*The problem*.
Look for the line containing "(k % xs.length) 0" in the records below. Then output it and all the lines that follow, exactly and without any others.

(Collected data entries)
---*---
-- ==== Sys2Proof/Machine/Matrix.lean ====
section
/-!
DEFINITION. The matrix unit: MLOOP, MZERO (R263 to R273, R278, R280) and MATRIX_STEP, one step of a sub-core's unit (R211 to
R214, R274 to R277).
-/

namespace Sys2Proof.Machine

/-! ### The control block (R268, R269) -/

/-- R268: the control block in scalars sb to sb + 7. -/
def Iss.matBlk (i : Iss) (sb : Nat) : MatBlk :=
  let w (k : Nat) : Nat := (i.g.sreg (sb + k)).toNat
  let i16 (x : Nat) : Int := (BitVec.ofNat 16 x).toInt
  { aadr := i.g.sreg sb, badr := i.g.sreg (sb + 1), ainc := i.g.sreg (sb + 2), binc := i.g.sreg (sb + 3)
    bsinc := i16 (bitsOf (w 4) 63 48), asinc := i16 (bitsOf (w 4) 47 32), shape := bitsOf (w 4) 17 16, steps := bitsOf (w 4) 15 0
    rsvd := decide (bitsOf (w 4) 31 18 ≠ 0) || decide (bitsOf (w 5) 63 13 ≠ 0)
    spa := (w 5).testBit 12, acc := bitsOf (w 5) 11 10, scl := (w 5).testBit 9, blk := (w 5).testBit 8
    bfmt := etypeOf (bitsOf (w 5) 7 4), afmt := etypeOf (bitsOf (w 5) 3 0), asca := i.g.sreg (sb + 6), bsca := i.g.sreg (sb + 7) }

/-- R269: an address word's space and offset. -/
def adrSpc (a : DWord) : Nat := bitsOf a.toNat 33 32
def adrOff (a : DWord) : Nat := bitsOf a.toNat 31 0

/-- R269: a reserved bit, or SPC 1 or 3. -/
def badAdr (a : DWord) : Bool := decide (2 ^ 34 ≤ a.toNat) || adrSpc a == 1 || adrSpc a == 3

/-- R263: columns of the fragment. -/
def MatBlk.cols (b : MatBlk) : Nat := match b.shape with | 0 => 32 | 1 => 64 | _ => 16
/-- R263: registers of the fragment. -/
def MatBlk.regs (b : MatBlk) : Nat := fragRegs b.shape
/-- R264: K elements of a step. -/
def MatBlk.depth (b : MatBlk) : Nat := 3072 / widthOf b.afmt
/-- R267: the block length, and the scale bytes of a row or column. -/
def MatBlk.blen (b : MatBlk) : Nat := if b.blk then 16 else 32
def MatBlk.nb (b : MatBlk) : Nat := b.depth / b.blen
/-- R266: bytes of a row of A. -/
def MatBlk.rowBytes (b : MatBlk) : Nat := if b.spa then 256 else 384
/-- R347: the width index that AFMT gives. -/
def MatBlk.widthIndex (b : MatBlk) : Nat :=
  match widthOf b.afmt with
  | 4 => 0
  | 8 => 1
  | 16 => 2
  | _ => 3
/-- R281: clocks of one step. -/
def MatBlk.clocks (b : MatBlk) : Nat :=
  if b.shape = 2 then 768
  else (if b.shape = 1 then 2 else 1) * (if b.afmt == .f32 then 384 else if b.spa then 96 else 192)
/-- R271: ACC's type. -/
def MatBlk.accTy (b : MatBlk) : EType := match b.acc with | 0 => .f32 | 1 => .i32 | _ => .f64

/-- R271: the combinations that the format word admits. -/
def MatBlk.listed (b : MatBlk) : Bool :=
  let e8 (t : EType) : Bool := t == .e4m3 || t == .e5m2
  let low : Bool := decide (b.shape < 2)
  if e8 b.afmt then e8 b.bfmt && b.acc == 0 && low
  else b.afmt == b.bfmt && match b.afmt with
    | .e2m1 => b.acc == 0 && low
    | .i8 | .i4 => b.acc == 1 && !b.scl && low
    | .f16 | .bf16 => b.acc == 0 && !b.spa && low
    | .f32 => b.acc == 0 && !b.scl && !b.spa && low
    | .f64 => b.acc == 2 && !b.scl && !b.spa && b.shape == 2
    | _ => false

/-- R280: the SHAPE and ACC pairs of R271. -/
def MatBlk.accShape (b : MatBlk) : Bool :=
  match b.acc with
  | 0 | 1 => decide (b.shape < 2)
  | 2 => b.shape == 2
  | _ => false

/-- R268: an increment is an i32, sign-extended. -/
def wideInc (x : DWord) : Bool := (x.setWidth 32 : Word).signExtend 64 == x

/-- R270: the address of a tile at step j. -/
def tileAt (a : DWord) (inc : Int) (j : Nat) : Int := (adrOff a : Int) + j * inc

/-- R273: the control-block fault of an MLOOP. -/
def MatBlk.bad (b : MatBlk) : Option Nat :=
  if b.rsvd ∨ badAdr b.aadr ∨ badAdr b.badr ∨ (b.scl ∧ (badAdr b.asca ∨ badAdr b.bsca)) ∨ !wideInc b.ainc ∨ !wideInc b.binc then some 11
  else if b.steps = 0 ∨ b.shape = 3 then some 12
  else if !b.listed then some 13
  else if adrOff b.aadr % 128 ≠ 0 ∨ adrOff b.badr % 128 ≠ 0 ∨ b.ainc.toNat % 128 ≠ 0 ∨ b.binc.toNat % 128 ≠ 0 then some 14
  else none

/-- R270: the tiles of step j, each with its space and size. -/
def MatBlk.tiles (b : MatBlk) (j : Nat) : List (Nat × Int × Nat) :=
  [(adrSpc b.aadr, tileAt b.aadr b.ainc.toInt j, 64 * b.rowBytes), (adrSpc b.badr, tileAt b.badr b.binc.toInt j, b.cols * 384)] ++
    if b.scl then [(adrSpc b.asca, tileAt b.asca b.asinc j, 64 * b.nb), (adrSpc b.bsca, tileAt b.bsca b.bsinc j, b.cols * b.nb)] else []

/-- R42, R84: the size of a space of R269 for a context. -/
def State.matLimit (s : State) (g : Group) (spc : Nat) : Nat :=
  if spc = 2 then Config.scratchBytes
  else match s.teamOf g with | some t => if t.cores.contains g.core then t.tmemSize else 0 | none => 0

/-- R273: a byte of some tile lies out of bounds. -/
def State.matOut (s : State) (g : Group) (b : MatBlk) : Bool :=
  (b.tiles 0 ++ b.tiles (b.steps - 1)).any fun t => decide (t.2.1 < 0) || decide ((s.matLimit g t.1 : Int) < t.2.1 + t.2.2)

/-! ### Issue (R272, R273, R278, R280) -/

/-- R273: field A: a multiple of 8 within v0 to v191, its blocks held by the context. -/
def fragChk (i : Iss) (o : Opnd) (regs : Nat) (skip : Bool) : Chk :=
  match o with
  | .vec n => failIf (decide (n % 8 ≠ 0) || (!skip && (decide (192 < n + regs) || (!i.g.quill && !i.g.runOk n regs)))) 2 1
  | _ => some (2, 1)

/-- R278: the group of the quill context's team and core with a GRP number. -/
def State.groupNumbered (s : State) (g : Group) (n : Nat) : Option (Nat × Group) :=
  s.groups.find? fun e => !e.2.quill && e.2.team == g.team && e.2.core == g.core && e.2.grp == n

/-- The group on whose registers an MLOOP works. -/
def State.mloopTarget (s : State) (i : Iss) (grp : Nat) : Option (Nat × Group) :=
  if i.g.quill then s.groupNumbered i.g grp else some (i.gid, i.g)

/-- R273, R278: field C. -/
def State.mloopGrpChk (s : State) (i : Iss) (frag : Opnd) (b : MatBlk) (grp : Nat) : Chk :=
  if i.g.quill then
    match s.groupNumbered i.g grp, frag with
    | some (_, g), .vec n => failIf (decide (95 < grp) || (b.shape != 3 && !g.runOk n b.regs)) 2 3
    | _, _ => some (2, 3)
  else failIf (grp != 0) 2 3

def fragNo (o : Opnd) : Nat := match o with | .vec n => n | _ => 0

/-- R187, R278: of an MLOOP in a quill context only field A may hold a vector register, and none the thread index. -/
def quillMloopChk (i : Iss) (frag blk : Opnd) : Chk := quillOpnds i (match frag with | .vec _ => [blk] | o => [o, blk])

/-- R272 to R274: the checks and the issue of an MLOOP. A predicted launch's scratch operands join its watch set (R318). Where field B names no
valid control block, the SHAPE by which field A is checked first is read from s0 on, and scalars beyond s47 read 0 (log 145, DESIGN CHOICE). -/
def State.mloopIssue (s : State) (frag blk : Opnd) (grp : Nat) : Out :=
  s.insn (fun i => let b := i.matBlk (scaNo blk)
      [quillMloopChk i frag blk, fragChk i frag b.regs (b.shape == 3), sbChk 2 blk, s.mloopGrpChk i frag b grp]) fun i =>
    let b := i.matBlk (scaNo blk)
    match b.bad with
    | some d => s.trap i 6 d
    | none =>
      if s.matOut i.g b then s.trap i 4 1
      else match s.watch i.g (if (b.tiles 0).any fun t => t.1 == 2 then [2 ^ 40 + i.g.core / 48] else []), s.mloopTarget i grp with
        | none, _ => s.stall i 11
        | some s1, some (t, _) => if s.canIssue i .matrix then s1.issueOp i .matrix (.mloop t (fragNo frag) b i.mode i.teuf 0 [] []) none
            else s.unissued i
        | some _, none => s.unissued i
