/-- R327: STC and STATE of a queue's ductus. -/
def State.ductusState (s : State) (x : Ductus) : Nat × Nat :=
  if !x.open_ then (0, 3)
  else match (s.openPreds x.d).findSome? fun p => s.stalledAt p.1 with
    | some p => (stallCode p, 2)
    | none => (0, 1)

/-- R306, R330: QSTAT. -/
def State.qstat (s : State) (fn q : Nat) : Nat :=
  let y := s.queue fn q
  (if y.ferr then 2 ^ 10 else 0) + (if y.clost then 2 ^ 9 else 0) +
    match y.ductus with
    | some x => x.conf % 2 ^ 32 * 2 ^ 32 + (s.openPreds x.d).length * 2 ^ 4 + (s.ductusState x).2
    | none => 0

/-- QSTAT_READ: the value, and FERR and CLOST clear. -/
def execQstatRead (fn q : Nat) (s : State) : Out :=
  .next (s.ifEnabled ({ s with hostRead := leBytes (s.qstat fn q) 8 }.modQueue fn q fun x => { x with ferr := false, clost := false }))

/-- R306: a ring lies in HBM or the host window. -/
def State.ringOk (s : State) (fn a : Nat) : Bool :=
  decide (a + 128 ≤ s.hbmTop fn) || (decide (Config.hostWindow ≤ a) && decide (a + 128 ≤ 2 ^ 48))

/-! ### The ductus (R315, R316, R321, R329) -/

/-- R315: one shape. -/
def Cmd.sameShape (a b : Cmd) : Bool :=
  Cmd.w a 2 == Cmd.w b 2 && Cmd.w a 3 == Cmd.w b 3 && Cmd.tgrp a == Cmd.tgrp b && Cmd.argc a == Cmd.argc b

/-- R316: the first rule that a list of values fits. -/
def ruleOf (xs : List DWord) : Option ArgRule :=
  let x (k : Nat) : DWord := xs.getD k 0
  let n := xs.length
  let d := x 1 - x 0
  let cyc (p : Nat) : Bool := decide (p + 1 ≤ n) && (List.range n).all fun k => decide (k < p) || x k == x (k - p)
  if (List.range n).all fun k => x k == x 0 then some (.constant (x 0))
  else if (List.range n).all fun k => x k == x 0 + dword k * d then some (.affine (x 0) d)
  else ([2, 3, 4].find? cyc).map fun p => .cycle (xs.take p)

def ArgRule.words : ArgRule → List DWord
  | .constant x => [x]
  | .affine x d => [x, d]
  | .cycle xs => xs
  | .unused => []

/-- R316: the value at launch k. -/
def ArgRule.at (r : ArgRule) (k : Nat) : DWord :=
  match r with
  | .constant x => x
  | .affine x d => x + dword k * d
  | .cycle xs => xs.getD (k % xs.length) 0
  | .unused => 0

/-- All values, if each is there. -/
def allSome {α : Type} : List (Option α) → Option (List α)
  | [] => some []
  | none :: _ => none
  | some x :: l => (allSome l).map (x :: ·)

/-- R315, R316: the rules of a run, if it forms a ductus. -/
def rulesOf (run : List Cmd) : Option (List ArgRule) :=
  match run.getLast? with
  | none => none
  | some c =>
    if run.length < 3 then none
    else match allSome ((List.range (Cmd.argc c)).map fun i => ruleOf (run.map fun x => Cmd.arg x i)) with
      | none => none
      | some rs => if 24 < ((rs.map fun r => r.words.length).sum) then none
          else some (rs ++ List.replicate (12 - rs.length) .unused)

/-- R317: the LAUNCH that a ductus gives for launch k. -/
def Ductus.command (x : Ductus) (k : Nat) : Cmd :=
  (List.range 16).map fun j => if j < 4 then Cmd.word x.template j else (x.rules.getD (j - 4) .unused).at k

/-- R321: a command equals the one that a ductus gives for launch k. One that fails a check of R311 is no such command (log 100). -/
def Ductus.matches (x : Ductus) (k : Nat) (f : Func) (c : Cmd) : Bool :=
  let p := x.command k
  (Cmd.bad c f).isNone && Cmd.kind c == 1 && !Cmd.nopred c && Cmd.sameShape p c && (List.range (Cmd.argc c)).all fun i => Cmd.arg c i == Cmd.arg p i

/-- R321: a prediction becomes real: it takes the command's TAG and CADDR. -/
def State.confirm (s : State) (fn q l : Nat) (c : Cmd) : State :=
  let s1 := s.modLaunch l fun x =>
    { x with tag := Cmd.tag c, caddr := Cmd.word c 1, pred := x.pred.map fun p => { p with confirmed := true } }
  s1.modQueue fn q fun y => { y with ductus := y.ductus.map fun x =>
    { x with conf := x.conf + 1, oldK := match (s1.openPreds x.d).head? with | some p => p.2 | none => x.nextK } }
---*---
*Reply*.
  | .cycle xs => xs.getD (k % xs.length) 0
  | .unused => 0

/-- All values, if each is there. -/
def allSome {α : Type} : List (Option α) → Option (List α)
  | [] => some []
  | none :: _ => none
  | some x :: l => (allSome l).map (x :: ·)

/-- R315, R316: the rules of a run, if it forms a ductus. -/
def rulesOf (run : List Cmd) : Option (List ArgRule) :=
  match run.getLast? with
  | none => none
  | some c =>
    if run.length < 3 then none
    else match allSome ((List.range (Cmd.argc c)).map fun i => ruleOf (run.map fun x => Cmd.arg x i)) with
      | none => none
      | some rs => if 24 < ((rs.map fun r => r.words.length).sum) then none
          else some (rs ++ List.replicate (12 - rs.length) .unused)

/-- R317: the LAUNCH that a ductus gives for launch k. -/
def Ductus.command (x : Ductus) (k : Nat) : Cmd :=
  (List.range 16).map fun j => if j < 4 then Cmd.word x.template j else (x.rules.getD (j - 4) .unused).at k

/-- R321: a command equals the one that a ductus gives for launch k. One that fails a check of R311 is no such command (log 100). -/
def Ductus.matches (x : Ductus) (k : Nat) (f : Func) (c : Cmd) : Bool :=
  let p := x.command k
  (Cmd.bad c f).isNone && Cmd.kind c == 1 && !Cmd.nopred c && Cmd.sameShape p c && (List.range (Cmd.argc c)).all fun i => Cmd.arg c i == Cmd.arg p i

/-- R321: a prediction becomes real: it takes the command's TAG and CADDR. -/
def State.confirm (s : State) (fn q l : Nat) (c : Cmd) : State :=
  let s1 := s.modLaunch l fun x =>
    { x with tag := Cmd.tag c, caddr := Cmd.word c 1, pred := x.pred.map fun p => { p with confirmed := true } }
  s1.modQueue fn q fun y => { y with ductus := y.ductus.map fun x =>
    { x with conf := x.conf + 1, oldK := match (s1.openPreds x.d).head? with | some p => p.2 | none => x.nextK } }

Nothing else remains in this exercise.